Like many young people, Élie went through a teenage crisis and decided to become a rabbi, before giving up and losing his faith. The Talmud’s loss was journalism’s gain.
Although he was an atheist, Élie nevertheless did not reject his Jewish origins; he was only trying to understand their meaning. At the time (and this is hard to believe), Zionists had complete freedom of action in Egypt. The Jewish Agency was well established in Cairo, and the Keren Kayemeth LeIsrael, the National Jewish Fund founded in 1901 as an organization for the development of colonization in Palestine, was gathering donations in synagogues. Éric Rouleau recalled that “usually, donors lacked any political motivation, and believed that they were only contributing to charity.”
He then turned to the Hashomer Hatzair movement, literally ‘the Young Guard,’ a Zionist movement of the extreme left. “The hundred or so teenagers who went to the club participated in sports competitions, attended classes in Jewish history, and joined philosophical debates where ideologues of the workers’ movement were prominent.”
He began to focus on Marxist thought, but abandoned the organization after one year, irritated by their narrow-minded nationalism and their indifference to struggles carried out in Egypt, even against the colonial power controlling the country. He concluded that “I had trouble believing that the majority of Egyptians were anti-Semites, and I had no wish to live abroad.”
Jews of Egypt felt Egyptian and the sirens of Zionism did not enchant them particularly. Gilles Perrault, in his book Un homme à part (A man apart), said that “apart from the Zionist minority, no one felt the need for a Jewish state, and no one saw fit to chant ‘Next year in Jerusalem,’ when one could take the 9:45 train to get there.” Only when the Israeli–Arab conflict later made their life impossible, and transformed them into victims of both an anti-Jewish wave in the Arab world, and material for the Israeli government to use them as a fifth column, would they be forced to migrate to France—the true Promised Land.
Nowadays, criticizing Zionism is often equated to hidden anti-Semitism. And yet during the first half of the twentieth century, the large majority of Jews throughout the world viewed the Zionist project with indifference, and sometimes even hostility.
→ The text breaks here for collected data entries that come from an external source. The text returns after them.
/-- A frame of the pilot lane and an open onset record (R98, R101): a tracker that is not OPEN ignores
it; a frame before the record's epoch is ignored; the first sample at or above the level with a lag of 0
to 1151 gives that lag to the list of four, a match and a DISARMED tracker, and then proposes; a frame
that ends at a lag of 1152 or more without one is a miss; otherwise the record stays open. The newest three lags within the
tolerance propose their median less the guard, at most 1023, which is committed when it differs from D
by more than the tolerance and the hold countdown is 0. -/
def Obligations.PilotScanTable : Prop :=
  (∀ (s : State) (r : RefId) (f : Epoch) (x : Frame),
      (s.tracker r).state ≠ .opened → s.trackMicrophone r f x = s)
    ∧ (∀ (s : State) (r : RefId) (f : Epoch) (x : Frame) (o : Onset), let t := s.tracker r
    let lag := fun j : Fin 128 =>
      (BitVec.ofNat 23 (128 * f.toNat + j.val) - o.index : BitVec 23).toInt
    let hits := fun j : Fin 128 => 0 ≤ lag j ∧ lag j ≤ 1151 ∧ t.micLevel ≤ (x[j]).toInt.natAbs
    let closed := { t with state := .disarmed, quietCount := 0, onset := none }
    t.state = .opened → t.onset = some o →
      (isAfter o.epoch f = true → s.trackMicrophone r f x = s)
      ∧ (isAfter o.epoch f = false → ∀ j, hits j → (∀ k, k < j → ¬hits k) →
          (s.trackMicrophone r f x).tracker r = { closed with
            lags := (if 4 ≤ t.lags.length then t.lags.drop 1 else t.lags) ++ [(lag j).toNat]
            matchCount := BitVec.ofNat 16 (min 65535 (t.matchCount.toNat + 1)) }
        ∧ s.trackMicrophone r f x =
            (s.setTracker r ((s.trackMicrophone r f x).tracker r)).propose r)
      ∧ (isAfter o.epoch f = false → (∀ j, ¬hits j) → s.trackMicrophone r f x =
          if 1152 ≤ lag 127 then s.setTracker r { closed with
            missCount := BitVec.ofNat 16 (min 65535 (t.missCount.toNat + 1)) }
          else s))
    ∧ ∀ (s : State) (r : RefId), let t := s.tracker r
      let D := (s.realign r).target
      (t.lags.length < 3 → s.propose r = s)
      ∧ ∀ (older : List Nat) (a b c low mid high : Nat), t.lags = older ++ [a, b, c] →
          [a, b, c].Perm [low, mid, high] → low ≤ mid → mid ≤ high →
          let delay := min 1023 (mid - t.guard)
          s.propose r =
            if high - low ≤ t.tolerance ∧ t.tolerance < max delay D - min delay D
                ∧ (s.realign r).hold = 0 then (s.commit r delay .tracker).1
            else s

/-- SET DELAY (R103, R105): the delay clamped to 0 to 1023 and committed as a PORT S proposal: pending
while SHIFTING, nothing for the delay already set, D set at once with DELAY_SET where no lane is bound,
and otherwise D set and a SHIFT with the difference waiting for every bound lane, the lanes ascending; a
lane whose SHIFT of the reference waits already, which R61 says is not reached, gets no second one (log 19). What a commit does, of either
origin (R103 to R105): a tracker proposal against the last change is hunting: D, the last change and the
realign state keep their values, the hold countdown is 256 and DELAY_HUNT is raised. A tracker proposal in
the direction of the last change, or with no last change present, and any proposal from Port S, sets D and
the last change and requests the SHIFTs. -/
def Obligations.SetDelayTable : Prop :=
  (∀ (m : Message) (s : State) (r : RefId), s.takes .setDelay .portS m → m.namesRef r →
      let u := s.beginEvent
      let x := u.realign r
      let d := (max 0 (min 1023 (argWord m 0).toInt)).toNat
      let status := fun st : Status => if (argWord m 0).toInt = d then st else Status.clamped
      let change := some (if x.target < d then Direction.up else Direction.down, u.epoch)
      (x.state = .shifting → exec (.setDelay .portS m) s = .next
        ((u.setRealign r { x with proposal := some (d, .portS) }).respond .portS 0x62 (status .queued)
          [0, BitVec.ofNat 16 x.target]))
      ∧ (x.state = .idle → d = x.target → exec (.setDelay .portS m) s = .next
        (u.respond .portS 0x62 (status .ok) [3, BitVec.ofNat 16 x.target]))
      ∧ (x.state = .idle → d ≠ x.target → (∀ l, r ∉ boundRefs (u.lane l)) →
        exec (.setDelay .portS m) s = .next
          (((u.setRealign r { x with target := d, lastChange := change }).raise .delaySet r.val).respond
            .portS 0x62 (status .ok) [2, BitVec.ofNat 16 d]))
      ∧ (x.state = .idle → d ≠ x.target → (∃ l, r ∈ boundRefs (u.lane l)) →
        exec (.setDelay .portS m) s = .next
          (({ u.setRealign r { x with target := d, lastChange := change, state := .shifting } with
            engine := { u.engine with queue := u.engine.queue
              ++ ((List.finRange 16).filter fun l : LaneId => r ∈ boundRefs (u.lane l)
                  ∧ (u.lane l).state ≠ LaneState.unbound
                  ∧ ∀ e ∈ u.engine.queue, e.lane = l → e.isShiftOf r = false).map fun l : LaneId =>
                ({ kind := .shift r ((d : Int) - ((u.lane l).delays[r]).getD 0), lane := l } :
                  MaintEntry) } }).respond
            .portS 0x62 (status .queued) [1, BitVec.ofNat 16 d])))
    ∧ (∀ (s : State) (r : RefId) (d : Nat) (o : Origin), let x := s.realign r
        let s' := (s.commit r d o).1
        let x' := { x with
          target := d
          lastChange := some (if x.target < d then Direction.up else Direction.down, s.epoch) }
        let hunts := o = .tracker ∧ ∃ dir e, x.lastChange = some (dir, e)
          ∧ ((dir = .up ∧ d < x.target) ∨ (dir = .down ∧ x.target < d))
        (x.state = .shifting → s' = s.setRealign r { x with proposal := some (d, o) })
        ∧ (x.state = .idle → d = x.target → s' = s)
        ∧ (x.state = .idle → hunts →
          s' = (s.setRealign r { x with hold := 256 }).raise .delayHunt r.val)
        ∧ (x.state = .idle → d ≠ x.target → ¬hunts → (∀ l, r ∉ boundRefs (s.lane l)) →
          s' = (s.setRealign r x').raise .delaySet r.val)
        ∧ (x.state = .idle → d ≠ x.target → ¬hunts → (∃ l, r ∈ boundRefs (s.lane l)) →
          s' = { s.setRealign r { x' with state := .shifting } with
            engine := { s.engine with queue := s.engine.queue
              ++ ((List.finRange 16).filter fun l : LaneId => r ∈ boundRefs (s.lane l)
                  ∧ (s.lane l).state ≠ LaneState.unbound
                  ∧ ∀ e ∈ s.engine.queue, e.lane = l → e.isShiftOf r = false).map fun l : LaneId =>
                ({ kind := .shift r ((d : Int) - ((s.lane l).delays[r]).getD 0), lane := l } :
                  MaintEntry) } }))
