-- ==== Sys2Proof/Laws/State.lean ====
section
/-! SUPPORT. One lemma for each field and each update of the state, and what each record reads as after
each update. -/

namespace Sys2Proof.Machine

/-! ## Replacing a record -/

@[simp] theorem State.setRef_epoch (s : State) (r : RefId) (x : Reference) :
    (s.setRef r x).epoch = s.epoch := rfl
@[simp] theorem State.setRef_resetLow (s : State) (r : RefId) (x : Reference) :
    (s.setRef r x).resetLow = s.resetLow := rfl
@[simp] theorem State.setRef_realigns (s : State) (r : RefId) (x : Reference) :
    (s.setRef r x).realigns = s.realigns := rfl
@[simp] theorem State.setRef_trackers (s : State) (r : RefId) (x : Reference) :
    (s.setRef r x).trackers = s.trackers := rfl
@[simp] theorem State.setRef_lanes (s : State) (r : RefId) (x : Reference) :
    (s.setRef r x).lanes = s.lanes := rfl
@[simp] theorem State.setRef_store (s : State) (r : RefId) (x : Reference) :
    (s.setRef r x).store = s.store := rfl
@[simp] theorem State.setRef_checkpoints (s : State) (r : RefId) (x : Reference) :
    (s.setRef r x).checkpoints = s.checkpoints := rfl
@[simp] theorem State.setRef_engine (s : State) (r : RefId) (x : Reference) :
    (s.setRef r x).engine = s.engine := rfl
@[simp] theorem State.setRef_ports (s : State) (r : RefId) (x : Reference) :
    (s.setRef r x).ports = s.ports := rfl
@[simp] theorem State.setRef_due (s : State) (r : RefId) (x : Reference) :
    (s.setRef r x).due = s.due := rfl
@[simp] theorem State.setRef_pending (s : State) (r : RefId) (x : Reference) :
    (s.setRef r x).pending = s.pending := rfl
@[simp] theorem State.setRef_scrubAbandoned (s : State) (r : RefId) (x : Reference) :
    (s.setRef r x).scrubAbandoned = s.scrubAbandoned := rfl

@[simp] theorem State.setRealign_epoch (s : State) (r : RefId) (x : Realign) :
    (s.setRealign r x).epoch = s.epoch := rfl
@[simp] theorem State.setRealign_resetLow (s : State) (r : RefId) (x : Realign) :
    (s.setRealign r x).resetLow = s.resetLow := rfl
@[simp] theorem State.setRealign_refs (s : State) (r : RefId) (x : Realign) :
    (s.setRealign r x).refs = s.refs := rfl
@[simp] theorem State.setRealign_trackers (s : State) (r : RefId) (x : Realign) :
    (s.setRealign r x).trackers = s.trackers := rfl
@[simp] theorem State.setRealign_lanes (s : State) (r : RefId) (x : Realign) :
    (s.setRealign r x).lanes = s.lanes := rfl
@[simp] theorem State.setRealign_store (s : State) (r : RefId) (x : Realign) :
    (s.setRealign r x).store = s.store := rfl
@[simp] theorem State.setRealign_checkpoints (s : State) (r : RefId) (x : Realign) :
    (s.setRealign r x).checkpoints = s.checkpoints := rfl
@[simp] theorem State.setRealign_engine (s : State) (r : RefId) (x : Realign) :
    (s.setRealign r x).engine = s.engine := rfl
@[simp] theorem State.setRealign_ports (s : State) (r : RefId) (x : Realign) :
    (s.setRealign r x).ports = s.ports := rfl
@[simp] theorem State.setRealign_due (s : State) (r : RefId) (x : Realign) :
    (s.setRealign r x).due = s.due := rfl
@[simp] theorem State.setRealign_pending (s : State) (r : RefId) (x : Realign) :
    (s.setRealign r x).pending = s.pending := rfl
@[simp] theorem State.setRealign_scrubAbandoned (s : State) (r : RefId) (x : Realign) :
    (s.setRealign r x).scrubAbandoned = s.scrubAbandoned := rfl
Élie thought of himself foremost as Egyptian and loyal to his fellow citizens, united beyond their religious divisions.
In 1943, the year when he began studying law and trying to be a journalist, Egyptian universities were mobilizing against the enemy hated by all, perfidious Albion, that is, the United Kingdom, which had been occupying the country since 1882 and controlled everything. People still felt the burning humiliation of 4 February 1942, when His Majesty’s tanks surrounded King Faruq’s palace, forcing him to sack the prime minister and name a government favorable to an alliance with London.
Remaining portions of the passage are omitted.